* [WHAT IS BEING ASKED] Your answer should be the lines below from the one with "def HdrSensitive (cfg" to the one with "def FrmSensitive (cfg", both included, given again exactly and with nothing added.

Records from a data source
-- ==== Sys2Proof/Safety.lean ====
section
/-! DEFINITION. What a safe state is, in the terms the statements use: the invariants of 10_state R22, R24 and R27, the shape of
responses, and the words of the checksum and stream properties.
-/
namespace Sys2Proof.Safety

open Sys2Proof.Machine

/-- The reader is busy (10_state R26). -/
abbrev Busy (s : State) : Prop := s.rState ≠ .idle

/-- The invariants of the reader registers (10_state R24), the ranges of R22, the legal configuration of R27, the buffer's
canonical form, and that the first `R_COUNT` bytes of `R_BUF` hold values (R22). -/
structure ReaderInv (s : State) : Prop where
  legal  : s.cfg.legal = true
  bufWf  : Memory.wf s.rBuf
  count  : s.rCount ≤ maxFrame
  held   : ∀ i < s.rCount, (Memory.read s.rBuf i).isSome = true
  disc   : ∀ b, s.cfg.scanBound = some b → s.rDisc ≤ b ∧ (Busy s → s.rDisc < b)
  retry  : s.rRetry ≤ s.cfg.retryBudget ∧ (Busy s → s.rRetry < s.cfg.retryBudget)
  scan   : s.rState = .scan → s.rCount = 0
  hdr    : s.rState = .hdr → 1 ≤ s.rCount ∧ s.rCount ≤ 3 ∧ Memory.read s.rBuf 0 = some s.cfg.magic
  body   : s.rState = .body → 4 ≤ s.rCount ∧ s.rCount < s.rLen.toNat ∧ Memory.read s.rBuf 0 = some s.cfg.magic ∧
             ∃ b1 b2, Memory.read s.rBuf 1 = some b1 ∧ Memory.read s.rBuf 2 = some b2 ∧ s.rLen = decodeLen b1 b2

/-- The shape of a response (10_state R30): a failing one carries no data, an OK one no info, and an OK one the data of its
command. -/
def ReplyShaped (r : Reply) : Prop :=
  (r.response.status ≠ .ok → r.response.data = .empty) ∧
  (r.response.status = .ok → r.response.info = .nothing ∧
    ((r.op = 0x01 ∧ ∃ f, r.response.data = .bytes f) ∨ (r.op = 0x02 ∧ ∃ f, r.response.data = .frame f) ∨
     (r.op = 0x03 ∧ ∃ c, r.response.data = .bytes c) ∨ (r.op = 0x04 ∧ r.response.data = .empty)))

/-- The bytes a list of scripted answers hands out, in stream order. -/
def scripted : List Answer → List Byte
  | [] => []
  | .terr :: rest => scripted rest
  | .bytes b :: rest => b ++ scripted rest

/-- `s` with bit `j` of the byte at index `i` flipped. -/
def flipBit (s : List Byte) (i j : Nat) : List Byte :=
  s.set i (byteAt s i ^^^ BitVec.twoPow 8 j)

/-- The property of 40_checksums R94: one flipped bit in three bytes changes the header checksum. -/
def HdrSensitive (cfg : Config) : Prop :=
  ∀ (s : List Byte) (i j : Nat), s.length = 3 → i < 3 → j < 8 → hdrck cfg (flipBit s i j) ≠ hdrck cfg s

/-- The property of 40_checksums R95: one flipped bit in at most 1021 bytes changes the frame checksum. -/
def FrmSensitive (cfg : Config) : Prop :=
  ∀ (s : List Byte) (i j : Nat), s.length ≤ 1021 → i < s.length → j < 8 → frmck cfg (flipBit s i j) ≠ frmck cfg s

/-- The response a NEXT_FRAME call ends with: a response to code 0x03 other than BUSY, which ends no call (42_reader R113,
R114). -/
abbrev endsCall (r : Reply) : Bool := decide (r.op = 0x03 ∧ r.response.status ≠ .busy)

/-- The printed table `T8` (40_checksums R88): row `r` holds `T8[16 r .. 16 r + 15]`. -/
def printedT8 : List (List Nat) :=
  [[0x00, 0x5E, 0xBC, 0xE2, 0x61, 0x3F, 0xDD, 0x83, 0xC2, 0x9C, 0x7E, 0x20, 0xA3, 0xFD, 0x1F, 0x41],
   [0x9D, 0xC3, 0x21, 0x7F, 0xFC, 0xA2, 0x40, 0x1E, 0x5F, 0x01, 0xE3, 0xBD, 0x3E, 0x60, 0x82, 0xDC],
   [0x23, 0x7D, 0x9F, 0xC1, 0x42, 0x1C, 0xFE, 0xA0, 0xE1, 0xBF, 0x5D, 0x03, 0x80, 0xDE, 0x3C, 0x62],
   [0xBE, 0xE0, 0x02, 0x5C, 0xDF, 0x81, 0x63, 0x3D, 0x7C, 0x22, 0xC0, 0x9E, 0x1D, 0x43, 0xA1, 0xFF],
   [0x46, 0x18, 0xFA, 0xA4, 0x27, 0x79, 0x9B, 0xC5, 0x84, 0xDA, 0x38, 0x66, 0xE5, 0xBB, 0x59, 0x07],
   [0xDB, 0x85, 0x67, 0x39, 0xBA, 0xE4, 0x06, 0x58, 0x19, 0x47, 0xA5, 0xFB, 0x78, 0x26, 0xC4, 0x9A],
   [0x65, 0x3B, 0xD9, 0x87, 0x04, 0x5A, 0xB8, 0xE6, 0xA7, 0xF9, 0x1B, 0x45, 0xC6, 0x98, 0x7A, 0x24],
   [0xF8, 0xA6, 0x44, 0x1A, 0x99, 0xC7, 0x25, 0x7B, 0x3A, 0x64, 0x86, 0xD8, 0x5B, 0x05, 0xE7, 0xB9],
   [0x8C, 0xD2, 0x30, 0x6E, 0xED, 0xB3, 0x51, 0x0F, 0x4E, 0x10, 0xF2, 0xAC, 0x2F, 0x71, 0x93, 0xCD],
   [0x11, 0x4F, 0xAD, 0xF3, 0x70, 0x2E, 0xCC, 0x92, 0xD3, 0x8D, 0x6F, 0x31, 0xB2, 0xEC, 0x0E, 0x50],
   [0xAF, 0xF1, 0x13, 0x4D, 0xCE, 0x90, 0x72, 0x2C, 0x6D, 0x33, 0xD1, 0x8F, 0x0C, 0x52, 0xB0, 0xEE],
   [0x32, 0x6C, 0x8E, 0xD0, 0x53, 0x0D, 0xEF, 0xB1, 0xF0, 0xAE, 0x4C, 0x12, 0x91, 0xCF, 0x2D, 0x73],
   [0xCA, 0x94, 0x76, 0x28, 0xAB, 0xF5, 0x17, 0x49, 0x08, 0x56, 0xB4, 0xEA, 0x69, 0x37, 0xD5, 0x8B],
   [0x57, 0x09, 0xEB, 0xB5, 0x36, 0x68, 0x8A, 0xD4, 0x95, 0xCB, 0x29, 0x77, 0xF4, 0xAA, 0x48, 0x16],
   [0xE9, 0xB7, 0x55, 0x0B, 0x88, 0xD6, 0x34, 0x6A, 0x2B, 0x75, 0x97, 0xC9, 0x4A, 0x14, 0xF6, 0xA8],
   [0x74, 0x2A, 0xC8, 0x96, 0x15, 0x4B, 0xA9, 0xF7, 0xB6, 0xE8, 0x0A, 0x54, 0xD7, 0x89, 0x6B, 0x35]]

/-- The printed table `T16` (40_checksums R91), first half: row `r` holds `T16[8 r .. 8 r + 7]`. -/
def printedT16Low : List (List Nat) :=
  [[0x0000, 0x1189, 0x2312, 0x329B, 0x4624, 0x57AD, 0x6536, 0x74BF],
   [0x8C48, 0x9DC1, 0xAF5A, 0xBED3, 0xCA6C, 0xDBE5, 0xE97E, 0xF8F7],
   [0x1081, 0x0108, 0x3393, 0x221A, 0x56A5, 0x472C, 0x75B7, 0x643E],
   [0x9CC9, 0x8D40, 0xBFDB, 0xAE52, 0xDAED, 0xCB64, 0xF9FF, 0xE876],
   [0x2102, 0x308B, 0x0210, 0x1399, 0x6726, 0x76AF, 0x4434, 0x55BD],
   [0xAD4A, 0xBCC3, 0x8E58, 0x9FD1, 0xEB6E, 0xFAE7, 0xC87C, 0xD9F5],
   [0x3183, 0x200A, 0x1291, 0x0318, 0x77A7, 0x662E, 0x54B5, 0x453C],
   [0xBDCB, 0xAC42, 0x9ED9, 0x8F50, 0xFBEF, 0xEA66, 0xD8FD, 0xC974],
   [0x4204, 0x538D, 0x6116, 0x709F, 0x0420, 0x15A9, 0x2732, 0x36BB],
   [0xCE4C, 0xDFC5, 0xED5E, 0xFCD7, 0x8868, 0x99E1, 0xAB7A, 0xBAF3],
   [0x5285, 0x430C, 0x7197, 0x601E, 0x14A1, 0x0528, 0x37B3, 0x263A],
   [0xDECD, 0xCF44, 0xFDDF, 0xEC56, 0x98E9, 0x8960, 0xBBFB, 0xAA72],
   [0x6306, 0x728F, 0x4014, 0x519D, 0x2522, 0x34AB, 0x0630, 0x17B9],
   [0xEF4E, 0xFEC7, 0xCC5C, 0xDDD5, 0xA96A, 0xB8E3, 0x8A78, 0x9BF1],
   [0x7387, 0x620E, 0x5095, 0x411C, 0x35A3, 0x242A, 0x16B1, 0x0738],
   [0xFFCF, 0xEE46, 0xDCDD, 0xCD54, 0xB9EB, 0xA862, 0x9AF9, 0x8B70]]

/-- The printed table `T16` (40_checksums R91), second half: row `r` holds `T16[128 + 8 r .. 128 + 8 r + 7]`. -/
def printedT16High : List (List Nat) :=
  [[0x8408, 0x9581, 0xA71A, 0xB693, 0xC22C, 0xD3A5, 0xE13E, 0xF0B7],
   [0x0840, 0x19C9, 0x2B52, 0x3ADB, 0x4E64, 0x5FED, 0x6D76, 0x7CFF],
   [0x9489, 0x8500, 0xB79B, 0xA612, 0xD2AD, 0xC324, 0xF1BF, 0xE036],
   [0x18C1, 0x0948, 0x3BD3, 0x2A5A, 0x5EE5, 0x4F6C, 0x7DF7, 0x6C7E],
   [0xA50A, 0xB483, 0x8618, 0x9791, 0xE32E, 0xF2A7, 0xC03C, 0xD1B5],
   [0x2942, 0x38CB, 0x0A50, 0x1BD9, 0x6F66, 0x7EEF, 0x4C74, 0x5DFD],
   [0xB58B, 0xA402, 0x9699, 0x8710, 0xF3AF, 0xE226, 0xD0BD, 0xC134],
   [0x39C3, 0x284A, 0x1AD1, 0x0B58, 0x7FE7, 0x6E6E, 0x5CF5, 0x4D7C],
   [0xC60C, 0xD785, 0xE51E, 0xF497, 0x8028, 0x91A1, 0xA33A, 0xB2B3],
   [0x4A44, 0x5BCD, 0x6956, 0x78DF, 0x0C60, 0x1DE9, 0x2F72, 0x3EFB],
   [0xD68D, 0xC704, 0xF59F, 0xE416, 0x90A9, 0x8120, 0xB3BB, 0xA232],
   [0x5AC5, 0x4B4C, 0x79D7, 0x685E, 0x1CE1, 0x0D68, 0x3FF3, 0x2E7A],
   [0xE70E, 0xF687, 0xC41C, 0xD595, 0xA12A, 0xB0A3, 0x8238, 0x93B1],
   [0x6B46, 0x7ACF, 0x4854, 0x59DD, 0x2D62, 0x3CEB, 0x0E70, 0x1FF9],
   [0xF78F, 0xE606, 0xD49D, 0xC514, 0xB1AB, 0xA022, 0x92B9, 0x8330],
   [0x7BC7, 0x6A4E, 0x58D5, 0x495C, 0x3DE3, 0x2C6A, 0x1EF1, 0x0F78]]

/-- `s` with one more response delivered: to the command with code `op`, with this status, data and info. -/
abbrev told (s : State) (op : Byte) (st : Status) (d : Data) (i : Info) : State :=
  { s with replies := s.replies ++ [⟨op, ⟨st, d, i⟩⟩] }

/-- The bytes an answer delivers. -/
def delivered : Answer → List Byte
  | .terr => []
  | .bytes b => b

/-- The index of `R_BUF` at which a reader step stores the bytes it keeps: 0 in SCAN, `R_COUNT` in the later phases
(42_reader R117, R118, R120, R122). -/
def storeBase (s : State) : Nat :=
  match s.rState with
  | .scan => 0
  | _ => s.rCount

/-- What PARSE reports of a valid frame with bit `j` of the byte at index `i` flipped (the table of 41_codec R110). -/
def flipStatus (i j : Nat) : Status :=
  if i = 0 then .badMagic
  else if i = 1 then .lengthMismatch
  else if i = 2 ∧ j < 2 then .lengthMismatch
  else if i = 2 then .headerChecksum
  else if i = 3 then .headerChecksum
  else .frameChecksum

end Sys2Proof.Safety
end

* [RESPONSE AREA]
def HdrSensitive (cfg : Config) : Prop :=
  ∀ (s : List Byte) (i j : Nat), s.length = 3 → i < 3 → j < 8 → hdrck cfg (flipBit s i j) ≠ hdrck cfg s

/-- The property of 40_checksums R95: one flipped bit in at most 1021 bytes changes the frame checksum. -/
def FrmSensitive (cfg : Config) : Prop :=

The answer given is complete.